* _EXERCISE GOAL_:
The job is to find each line of the records below that includes the word "exact" and copy it.

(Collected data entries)
-- ==== Sys2Proof/Laws/KeepsDmaRing.lean ====
section
/-!
SUPPORT. Every operation of Machine/DmaRing.lean keeps what `Keeps` names.
-/

namespace Sys2Proof.Machine

set_option Elab.async false
set_option linter.all false

theorem State.putPba_keeps {R : Nat} {s₀ : State} {s : State} (v : Nat) (on : Bool)
    (hR : 0x40000000000000000000000000000000000 ||| R = R)
    (hk : Keeps R s₀ s) : Keeps R s₀ (State.putPba v on s) := by
  unfold State.putPba
  try dsimp only
  with_reducible
    repeat' first
      | assumption | exact sub_trans (by decide +kernel) hR | exact bit_of (by decide +kernel) hR | apply State.put_keeps | split | intro _
      | dsimp only

theorem State.sendVector_keeps {R : Nat} {s₀ : State} {s : State} (v : Nat)
    (hR : 0x40000000000000020000000000000000000 ||| R = R)
    (hk : Keeps R s₀ s) : Keeps R s₀ (State.sendVector v s) := by
  unfold State.sendVector
  try dsimp only
  with_reducible
    repeat' first
      | assumption | exact sub_trans (by decide +kernel) hR | apply State.emit_keeps | apply State.putPba_keeps | split | intro _ | dsimp only

theorem State.setJobs_keeps {R : Nat} {s₀ : State} {s : State} (c : Nat) (js : List DmaJob)
    (hR : 0x100000 ||| R = R)
    (hk : Keeps R s₀ s) : Keeps R s₀ (State.setJobs c js s) := by
  unfold State.setJobs
  try dsimp only
  with_reducible
    repeat' first
      | assumption | exact sub_trans (by decide +kernel) hR | exact bit_of (by decide +kernel) hR | exact id | exact fun _ => rfl
      | exact fun _ _ _ => rfl | split | (with_unfolding_all (intro p hp; cases p <;> first | rfl | exact bit_absurd (by decide +kernel) hR hp))
      | intro _ | dsimp only | apply Keeps.set_dma | apply Keeps.change

theorem State.completeJob_keeps {R : Nat} {s₀ : State} {s : State} (c : Nat) (j : DmaJob) (status n : Nat)
    (hR : 0x70000000000000020000000000000000000 ||| R = R)
    (hk : Keeps R s₀ s) : Keeps R s₀ (State.completeJob c j status n s) := by
  unfold State.completeJob
  extract_lets v0 v1 v2
  have hv2 : Keeps R s₀ v2 := by
    unfold v2
    with_reducible
      repeat' first
        | assumption | exact sub_trans (by decide +kernel) hR | exact bit_of (by decide +kernel) hR | apply State.put_keeps
        | apply State.addWrap_keeps | apply State.emit_keeps | apply State.sendVector_keeps | split | intro _ | dsimp only
  try dsimp only
  with_reducible
    repeat' first
      | assumption | exact sub_trans (by decide +kernel) hR | exact bit_of (by decide +kernel) hR | apply State.put_keeps | apply State.addWrap_keeps
      | apply State.emit_keeps | apply State.sendVector_keeps | split | intro _ | dsimp only

theorem State.dmaFlush_keeps {R : Nat} {s₀ : State} {s : State} (c : Nat) (x1 : List DmaJob)
    (hR : 0x70000000000000020000000000000100000 ||| R = R)
    (hk : Keeps R s₀ s) : Keeps R s₀ (State.dmaFlush c x1 s) := by
  induction x1 generalizing s with
  | nil =>
    unfold State.dmaFlush
    try dsimp only
    with_reducible
      repeat' first
        | assumption | exact sub_trans (by decide +kernel) hR | apply State.setJobs_keeps | apply State.completeJob_keeps | split | intro _
        | dsimp only
  | cons a l ih =>
    unfold State.dmaFlush
    try dsimp only
    with_reducible
      repeat' first
        | assumption | exact sub_trans (by decide +kernel) hR | apply ih | apply State.setJobs_keeps | apply State.completeJob_keeps | split | intro _
        | dsimp only

theorem State.dmaDone_keeps {R : Nat} {s₀ : State} {s : State} (c : Nat) (mine : DmaJob → Bool) (st n : Nat)
    (hR : 0x70000000000000020000000000000100000 ||| R = R)
    (hk : Keeps R s₀ s) : Keeps R s₀ (State.dmaDone c mine st n s) := by
  unfold State.dmaDone
  try dsimp only
  with_reducible repeat' first | assumption | exact sub_trans (by decide +kernel) hR | apply State.dmaFlush_keeps | split | intro _ | dsimp only

end Sys2Proof.Machine
end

* _RESPONSE BELOW_:
      | assumption | exact sub_trans (by decide +kernel) hR | exact bit_of (by decide +kernel) hR | apply State.put_keeps | split | intro _
      | assumption | exact sub_trans (by decide +kernel) hR | apply State.emit_keeps | apply State.putPba_keeps | split | intro _ | dsimp only
      | assumption | exact sub_trans (by decide +kernel) hR | exact bit_of (by decide +kernel) hR | exact id | exact fun _ => rfl
      | exact fun _ _ _ => rfl | split | (with_unfolding_all (intro p hp; cases p <;> first | rfl | exact bit_absurd (by decide +kernel) hR hp))
        | assumption | exact sub_trans (by decide +kernel) hR | exact bit_of (by decide +kernel) hR | apply State.put_keeps
      | assumption | exact sub_trans (by decide +kernel) hR | exact bit_of (by decide +kernel) hR | apply State.put_keeps | apply State.addWrap_keeps
        | assumption | exact sub_trans (by decide +kernel) hR | apply State.setJobs_keeps | apply State.completeJob_keeps | split | intro _
        | assumption | exact sub_trans (by decide +kernel) hR | apply ih | apply State.setJobs_keeps | apply State.completeJob_keeps | split | intro _
  with_reducible repeat' first | assumption | exact sub_trans (by decide +kernel) hR | apply State.dmaFlush_keeps | split | intro _ | dsimp only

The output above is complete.